I am trying to add some additional aggregate functions to the Seq module. I was looking at the implementation of some of the functions listed here:
https://github.com/fsharp/fsharp/blob/master/src/fsharp/FSharp.Core/seq.fs
One of the disclaimers there is "This function returns a sequence that digests the whole initial sequence as soon as that sequence is iterated. As a result this function should not be used with large or infinite sequences." This is true of many functions, such as the GroupBy.
First question: are there methods to write aggregate functions that can handle large sequences efficiently? I know "Large" is subjective; I'm just looking for general patterns to write such functions.

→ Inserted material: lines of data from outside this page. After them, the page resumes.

/-- R311: whether a pair may move: it has been donor and receiver in bstk samples running, and the donor's extent across the edge exceeds 1. -/
def Plan.ripe (p : Plan) (e : (Nat × Nat) × Nat) : Bool :=
  decide (p.bstk ≤ e.2) && (sharedEdge (p.stage e.1.1) (p.stage e.1.2)).any fun v => decide (1 < acrossEdge (p.stage e.1.1) v)

/-- R311: the greatest occupancy over hi of the pipes a receiver consumes, as a fraction. -/
def Plan.load (p : Plan) (r : Nat) : Nat × Nat :=
  (p.consumed r).foldl (fun best q => if best.1 * q.hi < q.occupancy * best.2 then (q.occupancy, q.hi) else best) (0, 1)

/-- R311: whether pair `a` is picked before pair `b`: by load, then by receiver, then by donor. -/
def Plan.pairBefore (p : Plan) (a b : Nat × Nat) : Bool :=
  let x := p.load a.2
  let y := p.load b.2
  decide (y.1 * x.2 < x.1 * y.2) || (x.1 * y.2 == y.1 * x.2 && (decide (a.2 < b.2) || (a.2 == b.2 && decide (a.1 < b.1))))

/-- R311: the pair the balancer picks. -/
def Plan.pick (p : Plan) (l : List (Nat × Nat)) : Option (Nat × Nat) :=
  l.foldl (fun best e => match best with
    | none => some e
    | some b => if p.pairBefore e b then some e else some b) none

/-- R312: the donor's row or column on the shared edge. -/
def moveCores (donor recv : Stage) : List Nat :=
  match sharedEdge donor recv with
  | some true => rectCores (if donor.x < recv.x then donor.x + donor.w - 1 else donor.x) donor.y 1 donor.h
  | some false => rectCores donor.x (if donor.y < recv.y then donor.y + donor.h - 1 else donor.y) donor.w 1
  | none => []

/-- R311: the streaks after a sample. -/
def Plan.streaks (p : Plan) : List ((Nat × Nat) × Nat) :=
  p.pairs.map fun e => (e, match p.streak.find? fun x => x.1 == e with | some x => x.2 + 1 | none => 1)

/-- R311, R322: the packages that hold pipes which a plan produces are asked for their occupancy. -/
def askFills (plan : Nat) (p : Plan) (s : State) : State :=
  (List.range p.pipes.length).foldl (fun s j =>
    let q := p.pipes.getD j {}
    if q.remote && q.peer.isSome then tellPeer p.ctx q linkFill 0 0 (s.onPipe plan j fun q => { q with sampling := true }) else s)
    (onPlan plan (fun p => { p with asking := true }) s)

/-- R311: a plan after a sample: its streaks, and the move it has picked, if it may make one. -/
def Plan.sampled (p : Plan) : Plan :=
  let p := { p with nextSample := p.nextSample + 1000 * p.bper, asking := false, streak := p.streaks }
  let pick := if p.forced || p.move.isSome then none
    else p.pick ((p.streak.filter p.ripe).map Prod.fst)
  match pick with
  | some (d, r) => { p with move := some { donor := d, recv := r, cores := moveCores (p.stage d) (p.stage r) } }
  | none => p

/-- BALANCER_SAMPLE (R311): taken once the occupancies of the linked pipes that the plan produces are known (log 98). -/
def execBalancerSample (plan : Nat) (s : State) : Res :=
  match findT s.plans plan with
  | none => .next s
  | some p =>
    if p.bper = 0 ∨ s.now < p.nextSample then .next s
    else if !p.asking && p.pipes.any (fun q => q.remote && q.peer.isSome) then .next (askFills plan p s)
    else if p.pipes.any Pipe.sampling then .next s
    else .next (requestMoves { s with plans := setT s.plans plan p.sampled })

/-- R195, R312: whether a donor crew remains on a moved core, or its save there is not yet done. -/
def donorStays (s : State) (m : Move) : Bool := m.cores.any fun c => !coreFree s c

/-- R312: the smallest rectangle around two that share an edge, or what is left of one. -/
def movedStages (p : Plan) (m : Move) : List Stage :=
  let d := p.stage m.donor
  let r := p.stage m.recv
  let (d', r') := match sharedEdge d r with
    | some true =>
      if d.x < r.x then ({ d with w := d.w - 1 }, { r with x := r.x - 1, w := r.w + 1 })
      else ({ d with x := d.x + 1, w := d.w - 1 }, { r with w := r.w + 1 })
    | some false =>
      if d.y < r.y then ({ d with h := d.h - 1 }, { r with y := r.y - 1, h := r.h + 1 })
      else ({ d with y := d.y + 1, h := d.h - 1 }, { r with h := r.h + 1 })
    | none => (d, r)
  p.stages.mapIdx fun i x => if i = m.donor then d' else if i = m.recv then r' else x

Second question: how do I ensure that the collections such as Dictionary(that are defined within the aggregate functions) are garbage collected efficiently? I understand Dictionaries should be collected when they go out of scope, but is there a way to indicate that explicitly? Given that the dictionary is scoped to remain within the function, I cant call .Clear() on that either right?

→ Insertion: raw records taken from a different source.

-- ==== Sys2Proof/Certificates/Slice0/Obligations.lean ====
section
/-! DEFINITION. The statements about the model, for the provers. The tables of the first part say, in the spec's terms, what each instruction is to
compute; the obligations say that it does, and what it leaves alone. -/
namespace Sys2Proof.Claims
open Sys2Proof.Machine

/-! ### What the spec gives each instruction to compute -/

/-- A vector result: its destination, its fit bit, and the value for a thread. -/
abbrev Row := Reg × Bool × (Nat → Word)

/-- R112, R113: the arithmetic results. -/
def arithRow (g : Group) : Instr → Option Row
  | .iaddA _ d a b fit => some (d, fit, fun t => g.elem a t + g.elem b t)
  | .iaddI _ d a imm fit => some (d, fit, fun t => g.elem a t + imm)
  | .isub _ d a b fit => some (d, fit, fun t => g.elem a t - g.elem b t)
  | .imulA _ d a b fit => some (d, fit, fun t => g.elem a t * g.elem b t)
  | .imulI _ d a imm fit => some (d, fit, fun t => g.elem a t * imm)
  | .imulh _ d a b u fit => some (d, fit, fun t => mulHigh u (g.elem a t) (g.elem b t))
  | .imad _ d a b c fit => some (d, fit, fun t => g.elem a t * g.elem b t + g.elem c t)
  | .idiv _ d a b u fit => some (d, fit, fun t => divide u (g.elem a t) (g.elem b t))
  | .irem _ d a b u fit => some (d, fit, fun t => remainder u (g.elem a t) (g.elem b t))
  | .imin _ d a b u fit => some (d, fit, fun t => minWord u (g.elem a t) (g.elem b t))
  | .imax _ d a b u fit => some (d, fit, fun t => maxWord u (g.elem a t) (g.elem b t))
  | .iabs _ d a fit => some (d, fit, fun t => absWord (g.elem a t))
  | .ineg _ d a fit => some (d, fit, fun t => 0 - g.elem a t)
  | _ => none

/-- R112, R114: the bitwise, shift and field results. -/
def logicRow (g : Group) : Instr → Option Row
  | .andA _ d a b fit => some (d, fit, fun t => g.elem a t &&& g.elem b t)
  | .andI _ d a imm fit => some (d, fit, fun t => g.elem a t &&& imm)
  | .orA _ d a b fit => some (d, fit, fun t => g.elem a t ||| g.elem b t)
  | .orI _ d a imm fit => some (d, fit, fun t => g.elem a t ||| imm)
  | .xorA _ d a b fit => some (d, fit, fun t => g.elem a t ^^^ g.elem b t)
  | .xorI _ d a imm fit => some (d, fit, fun t => g.elem a t ^^^ imm)
  | .not _ d a fit => some (d, fit, fun t => ~~~(g.elem a t))
  | .popc _ d a fit => some (d, fit, fun t => popCount (g.elem a t))
  | .clz _ d a fit => some (d, fit, fun t => leadingZeros (g.elem a t))
  | .brev _ d a fit => some (d, fit, fun t => bitReverse (g.elem a t))
  | .shlA _ d a b fit => some (d, fit, fun t => shiftLeft (g.elem a t) (g.elem b t))
  | .shlI _ d a imm fit => some (d, fit, fun t => shiftLeft (g.elem a t) imm)
  | .shrA _ d a b fit => some (d, fit, fun t => shiftRight (g.elem a t) (g.elem b t))
  | .shrI _ d a imm fit => some (d, fit, fun t => shiftRight (g.elem a t) imm)
  | .sarA _ d a b fit => some (d, fit, fun t => shiftArith (g.elem a t) (g.elem b t))
  | .sarI _ d a imm fit => some (d, fit, fun t => shiftArith (g.elem a t) imm)
  | .bfx _ d a f sgn fit => some (d, fit, fun t => extractField sgn (g.elem a t) (g.elem f t))
  | .bfi _ d a b f fit => some (d, fit, fun t => insertField (g.elem a t) (g.elem b t) (g.elem f t))
  | _ => none

/-- The thread that thread `t` of a shuffle takes its element from, if R120 gives it one: it lies in 0 to 31 and is active. -/
def shuffled (m : ShflMode) (E : Mask) (t : Nat) (b : Word) : Option Nat :=
  match m with
  | .idx => if b.toNat < 32 ∧ E.getLsbD b.toNat then some b.toNat else none
  | .up => if b.toNat ≤ t ∧ E.getLsbD (t - b.toNat) then some (t - b.toNat) else none
  | .down => if t + b.toNat < 32 ∧ E.getLsbD (t + b.toNat) then some (t + b.toNat) else none
  | .xor => if t ^^^ b.toNat < 32 ∧ E.getLsbD (t ^^^ b.toNat) then some (t ^^^ b.toNat) else none

/-- R106, R117, R119, R120, R135, R136: the moves, and what a vote and a shuffle give; `E` is the set of threads that execute. -/
def moveRow (s : State) (g : Group) (E : Mask) : Instr → Option Row
  | .sel _ d a b p n fit => some (d, fit, fun t => if (readPred g.regs.p p).getLsbD t != n then g.elem a t else g.elem b t)
  | .mov _ d a fit => some (d, fit, fun t => g.elem a t)
  | .movi _ d imm fit => some (d, fit, fun _ => imm)
  | .movs _ d r fit => some (d, fit, fun t => special s g r t)
  | .vote _ d p .ballot n fit => some (d, fit, fun _ => maskOf fun t => E.getLsbD t && ((readPred g.regs.p p).getLsbD t != n))
  | .shfl _ d a b m fit => some (d, fit, fun t => g.elem a ((shuffled m E t (g.elem b t)).getD t))
  | .getfmt _ d fit => some (d, fit, fun _ => g.regs.fmt)
  | .csrr _ d n fit => some (d, fit, fun _ => csrValue g.regs n)
  | _ => none

/-- An instruction writes this vector result and does nothing else: the active threads' values stand in the destination by the rules for its
tag, and where they do not fit it there is a shape fault in the place of the whole effect. -/
def WritesRow (i : Instr) (s : State) : Row → Prop
  | (d, fit, r) =>
    match writeVec s.me.place.shape s.me.regs.v d (resultOf s.me (activeFor i s) r) (activeFor i s) fit with
    | some v => Computes i s { s.me.regs with v := v } ∧ KeepsRegs s.me.regs.v v [d]
    | none => exec i s = .next (shapeFault d (activeFor i s) (entered i s))

/-- A predicate result: its destination and the bit for a thread. -/
abbrev PredRow := Pred × (Nat → Bool)

/-- The number an element stands for, unsigned or signed. -/
def number (u : Bool) (w : Word) : Int := if u then w.toNat else w.toInt

/-- R116: a condition on two numbers. -/
def holds (c : Cond) (x y : Int) : Bool :=
  match c with
  | .eq => decide (x = y)
  | .ne => decide (x ≠ y)
  | .lt => decide (x < y)
  | .le => decide (x ≤ y)
  | .gt => decide (y < x)
  | .ge => decide (y ≤ x)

To answer your first question - In this case, the problem with large inputs is that the entire sequence has to be processed before functions like fold
or groupBy
can give result. There are a few things you can do:
Use functions like Seq.scan
that aggregate values just like fold
but yield current state after adding every element - the result is also sequence and you can laziliy consume it (and get more and more precise result, for example).

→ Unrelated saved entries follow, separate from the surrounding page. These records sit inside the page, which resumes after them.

-- ==== Sys2Proof/Tests/Slice0.lean ====
section
/-! SUPPORT. Tests: words of the spec's encodings, ill-formed terms, steps on small states, and for every statement with hypotheses a state and operands that
meet them. The words and the expected results are written from the spec's rules. -/
namespace Sys2Proof.Tests
open Sys2Proof.Machine Sys2Proof.Claims

/- The theorems are checked one after another: each is small, and together they would start more threads than a compile may have. -/
set_option Elab.async false

/-! ### Words of the spec's encodings -/

/-- No guard: p7, not negated. -/
def always : Guard := ⟨7, false⟩

/-- The guard !p2. -/
def notP2 : Guard := ⟨2, true⟩

/-- Words put together by hand from the fields that R63, R67, R111 to R121 give. -/
theorem test_decode_alu_1 :
    decode 0x00709142C0400000 = .ok (.iaddA always 9 10 11 true) ∧
    decode 0x00F0915080000001 = .ok (.iaddI always 9 10 0x80000001 true) ∧
    decode 0x01281040C0000000 = .ok (.isub notP2 1 2 3 false) ∧
    decode 0x01F7FFDF40000000 = .ok (.imulA always 127 126 125 false) ∧
    decode 0x027040A0FFFFFFFF = .ok (.imulI always 4 5 0xFFFFFFFF false) ∧
    decode 0x02F060E200000001 = .ok (.imulh always 6 7 8 true false) ∧
    decode 0x03709142C6400000 = .ok (.imad always 9 10 11 12 true) ∧
    decode 0x03F0D1C3C0400001 = .ok (.idiv always 13 14 15 true true) ∧
    decode 0x0471022480000000 = .ok (.irem always 16 17 18 false false) ∧
    decode 0x04F1328540000001 = .ok (.imin always 19 20 21 true false) ∧
    decode 0x057162E600000000 = .ok (.imax always 22 23 24 false false) ∧
    decode 0x05F1934000400000 = .ok (.iabs always 25 26 true) ∧
    decode 0x0671B38000000000 = .ok (.ineg always 27 28 false) ∧
    decode 0x0871D3C7C0000000 = .ok (.andA always 29 30 31 false) ∧
    decode 0x08F20420000000FF = .ok (.andI always 32 33 0xFF false) ∧
    decode 0x0972246900000000 = .ok (.orA always 34 35 36 false) := by
  refine ⟨?_, ?_, ?_, ?_, ?_, ?_, ?_, ?_, ?_, ?_, ?_, ?_, ?_, ?_, ?_, ?_⟩ <;> rfl

/-- Words put together by hand from the fields that R63, R67, R111 to R121 give. -/
theorem test_decode_alu_2 :
    decode 0x09F254D000000001 = .ok (.orI always 37 38 1 true) ∧
    decode 0x0A72750A40000000 = .ok (.xorA always 39 40 41 false) ∧
    decode 0x0AF2A56000000000 = .ok (.xorI always 42 43 0 false) ∧
    decode 0x0B72C5A000000000 = .ok (.not always 44 45 false) ∧
    decode 0x0FF2E5E000000000 = .ok (.popc always 46 47 false) ∧
    decode 0x1073062000400000 = .ok (.clz always 48 49 true) ∧
    decode 0x10F3266000000000 = .ok (.brev always 50 51 false) ∧
    decode 0x0BF346AD80000000 = .ok (.shlA always 52 53 54 false) ∧
    decode 0x0C7377000000001F = .ok (.shlI always 55 56 31 false) ∧
    decode 0x0CF3974EC0000000 = .ok (.shrA always 57 58 59 false) ∧
    decode 0x0D73C7A000000020 = .ok (.shrI always 60 61 32 false) ∧
    decode 0x0DF3E7F000000000 = .ok (.sarA always 62 63 64 false) ∧
    decode 0x0E74184000000007 = .ok (.sarI always 65 66 7 false) ∧
    decode 0x0EF4389140000001 = .ok (.bfx always 67 68 69 true false) ∧
    decode 0x0F7468F224C00000 = .ok (.bfi always 70 71 72 73 true) ∧
    decode 0x1174A9934000003F = .ok (.lea always 74 76 77 31 true false) := by
  refine ⟨?_, ?_, ?_, ?_, ?_, ?_, ?_, ?_, ?_, ?_, ?_, ?_, ?_, ?_, ?_, ?_⟩ <;> rfl

/-- Words put together by hand from the fields that R63, R67, R111 to R121 give. -/
theorem test_decode_alu_3 :
    decode 0x147019D3C180002B = .ok (.isetpA always 1 78 79 .le true .or 3) ∧
    decode 0x14F02A0D00000009 = .ok (.isetpI always 2 80 9 .ge true) ∧
    decode 0x15751A54C2C00001 = .ok (.sel always 81 82 83 5 true true) ∧
    decode 0x15F54AA000000000 = .ok (.mov always 84 85 false) ∧
    decode 0x1675600012345678 = .ok (.movi always 86 0x12345678 false) ∧
    decode 0x16F570C000000000 = .ok (.movs always 87 .round false) ∧
    decode 0x18701040C0000000 = .ok (.pand always 1 2 3) ∧
    decode 0x18F040A180000000 = .ok (.por always 4 5 6) ∧
    decode 0x1970700040000000 = .ok (.pxor always 7 0 1) ∧
    decode 0x19F0206000000000 = .ok (.pnot always 2 3) ∧
    decode 0x1A75808000400004 = .ok (.vote always 88 4 .ballot true true) ∧
    decode 0x1A7050C000000003 = .ok (.vote always 5 6 .eq false false) ∧
    decode 0x1AF59B56C0000003 = .ok (.shfl always 89 90 91 .xor false) ∧
    decode 0x1B75CBA00040001A = .ok (.redg always 92 93 .fmax true true) := by
  refine ⟨?_, ?_, ?_, ?_, ?_, ?_, ?_, ?_, ?_, ?_, ?_, ?_, ?_, ?_⟩ <;> rfl
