-- ==== Sys2Proof/Machine/Flags.lean ====
section
/-! DEFINITION. The 8-bit results and DF of the ALU (43 R190 to R194, R213 to R216). Each answers the new D and the new
DF. The corner parameter is an argument, so that both of its values can be stated and tested. -/

namespace Sys2Proof.Machine

/-- `DfCornerAdd` (43 R193). -/
def dfCornerAdd : DfCorner → Bool
  | .trueCarry => true
  | .wrapped => false

/-- `DfCornerSub` (43 R193). -/
def dfCornerSub : DfCorner → Bool
  | .trueCarry => false
  | .wrapped => true

/-- `AddOp(a, b, cin)` (43 R191). -/
def addOp (c : DfCorner) (a b : Byte) (cin : Bool) : Byte × Bool :=
  let r : Byte := BitVec.ofNat 8 (a.toNat + b.toNat + cin.toNat)
  (r, if b.toNat + cin.toNat ≤ 255 then decide (r < a) else dfCornerAdd c)

/-- `SubOp(m, s, bin)`: the minuend less the subtrahend less the borrow, modulo 256 (43 R192). -/
def subOp (c : DfCorner) (m s : Byte) (bin : Bool) : Byte × Bool :=
  let r : Byte := BitVec.ofInt 8 ((m.toNat : Int) - s.toNat - bin.toNat)
  (r, if s.toNat + bin.toNat ≤ 255 then !decide (m < r) else dfCornerSub c)

/-- SHR, and SHRC with `c` shifted in: right by one, DF is the bit shifted out (43 R213, R214). -/
def shiftRight (d : Byte) (c : Bool) : Byte × Bool :=
  (BitVec.ofBool c ++ d.extractLsb' 1 7, d.getLsbD 0)

/-- SHL, and SHLC with `c` shifted in: left by one, DF is the bit shifted out (43 R215, R216). -/
def shiftLeft (d : Byte) (c : Bool) : Byte × Bool :=
  (d.extractLsb' 0 7 ++ BitVec.ofBool c, d.getLsbD 7)

end Sys2Proof.Machine
end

When writing functions that return seq<'a>
, you should design them so that getting the next element from the sequence only consumes some predictable number of elements of the input (but not the whole input sequence). This is not possible e.g. for groupBy
, but you can write grouping-like construct that groups only adjacent elements of the same group.
To answer the second question - you shouldn't generally worry about garbage collector too much. Forcing garbage collection at the end of function would probably cause more harm than just relying on the GC to work well.